[About this exercise]
In full and without edits, write out the data that follows.

[Records shown]
= = = = = = =

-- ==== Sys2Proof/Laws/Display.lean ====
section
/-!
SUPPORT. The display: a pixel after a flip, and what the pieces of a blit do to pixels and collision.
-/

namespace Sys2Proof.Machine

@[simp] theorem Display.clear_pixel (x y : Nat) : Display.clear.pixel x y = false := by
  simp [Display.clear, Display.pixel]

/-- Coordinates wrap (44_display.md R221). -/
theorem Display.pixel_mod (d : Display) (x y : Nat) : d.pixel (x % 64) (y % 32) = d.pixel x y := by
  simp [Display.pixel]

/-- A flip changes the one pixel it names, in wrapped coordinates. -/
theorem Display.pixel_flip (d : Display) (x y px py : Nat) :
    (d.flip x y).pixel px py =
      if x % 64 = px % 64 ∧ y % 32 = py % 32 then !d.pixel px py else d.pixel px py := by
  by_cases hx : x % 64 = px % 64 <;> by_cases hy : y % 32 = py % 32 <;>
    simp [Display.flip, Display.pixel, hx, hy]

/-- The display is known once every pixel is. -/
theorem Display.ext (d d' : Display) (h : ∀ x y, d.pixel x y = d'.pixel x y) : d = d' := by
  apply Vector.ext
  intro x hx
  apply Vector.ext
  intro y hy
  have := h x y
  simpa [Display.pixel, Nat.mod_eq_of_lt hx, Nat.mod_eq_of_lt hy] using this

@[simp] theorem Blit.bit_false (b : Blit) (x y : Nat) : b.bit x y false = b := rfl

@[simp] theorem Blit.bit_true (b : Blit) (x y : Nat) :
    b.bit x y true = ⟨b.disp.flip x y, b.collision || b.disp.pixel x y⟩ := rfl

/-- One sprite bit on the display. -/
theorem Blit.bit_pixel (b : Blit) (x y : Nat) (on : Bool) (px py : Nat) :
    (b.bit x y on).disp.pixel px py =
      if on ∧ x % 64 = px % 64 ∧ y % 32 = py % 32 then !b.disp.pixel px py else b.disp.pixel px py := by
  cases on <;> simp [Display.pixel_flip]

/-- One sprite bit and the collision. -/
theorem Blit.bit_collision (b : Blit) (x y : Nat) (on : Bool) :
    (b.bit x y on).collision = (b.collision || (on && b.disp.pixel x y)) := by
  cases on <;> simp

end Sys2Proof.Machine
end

= = = = = = =

[Exercise answer]
-- ==== Sys2Proof/Laws/Display.lean ====
section
/-!
SUPPORT. The display: a pixel after a flip, and what the pieces of a blit do to pixels and collision.
-/

namespace Sys2Proof.Machine

@[simp] theorem Display.clear_pixel (x y : Nat) : Display.clear.pixel x y = false := by
  simp [Display.clear, Display.pixel]

/-- Coordinates wrap (44_display.md R221). -/
theorem Display.pixel_mod (d : Display) (x y : Nat) : d.pixel (x % 64) (y % 32) = d.pixel x y := by
  simp [Display.pixel]

/-- A flip changes the one pixel it names, in wrapped coordinates. -/
theorem Display.pixel_flip (d : Display) (x y px py : Nat) :
    (d.flip x y).pixel px py =
      if x % 64 = px % 64 ∧ y % 32 = py % 32 then !d.pixel px py else d.pixel px py := by
  by_cases hx : x % 64 = px % 64 <;> by_cases hy : y % 32 = py % 32 <;>
    simp [Display.flip, Display.pixel, hx, hy]

/-- The display is known once every pixel is. -/
theorem Display.ext (d d' : Display) (h : ∀ x y, d.pixel x y = d'.pixel x y) : d = d' := by
  apply Vector.ext
  intro x hx
  apply Vector.ext
  intro y hy
  have := h x y
  simpa [Display.pixel, Nat.mod_eq_of_lt hx, Nat.mod_eq_of_lt hy] using this

@[simp] theorem Blit.bit_false (b : Blit) (x y : Nat) : b.bit x y false = b := rfl

@[simp] theorem Blit.bit_true (b : Blit) (x y : Nat) :
    b.bit x y true = ⟨b.disp.flip x y, b.collision || b.disp.pixel x y⟩ := rfl

/-- One sprite bit on the display. -/
theorem Blit.bit_pixel (b : Blit) (x y : Nat) (on : Bool) (px py : Nat) :
    (b.bit x y on).disp.pixel px py =
      if on ∧ x % 64 = px % 64 ∧ y % 32 = py % 32 then !b.disp.pixel px py else b.disp.pixel px py := by
  cases on <;> simp [Display.pixel_flip]

/-- One sprite bit and the collision. -/
theorem Blit.bit_collision (b : Blit) (x y : Nat) (on : Bool) :
    (b.bit x y on).collision = (b.collision || (on && b.disp.pixel x y)) := by
  cases on <;> simp

end Sys2Proof.Machine
end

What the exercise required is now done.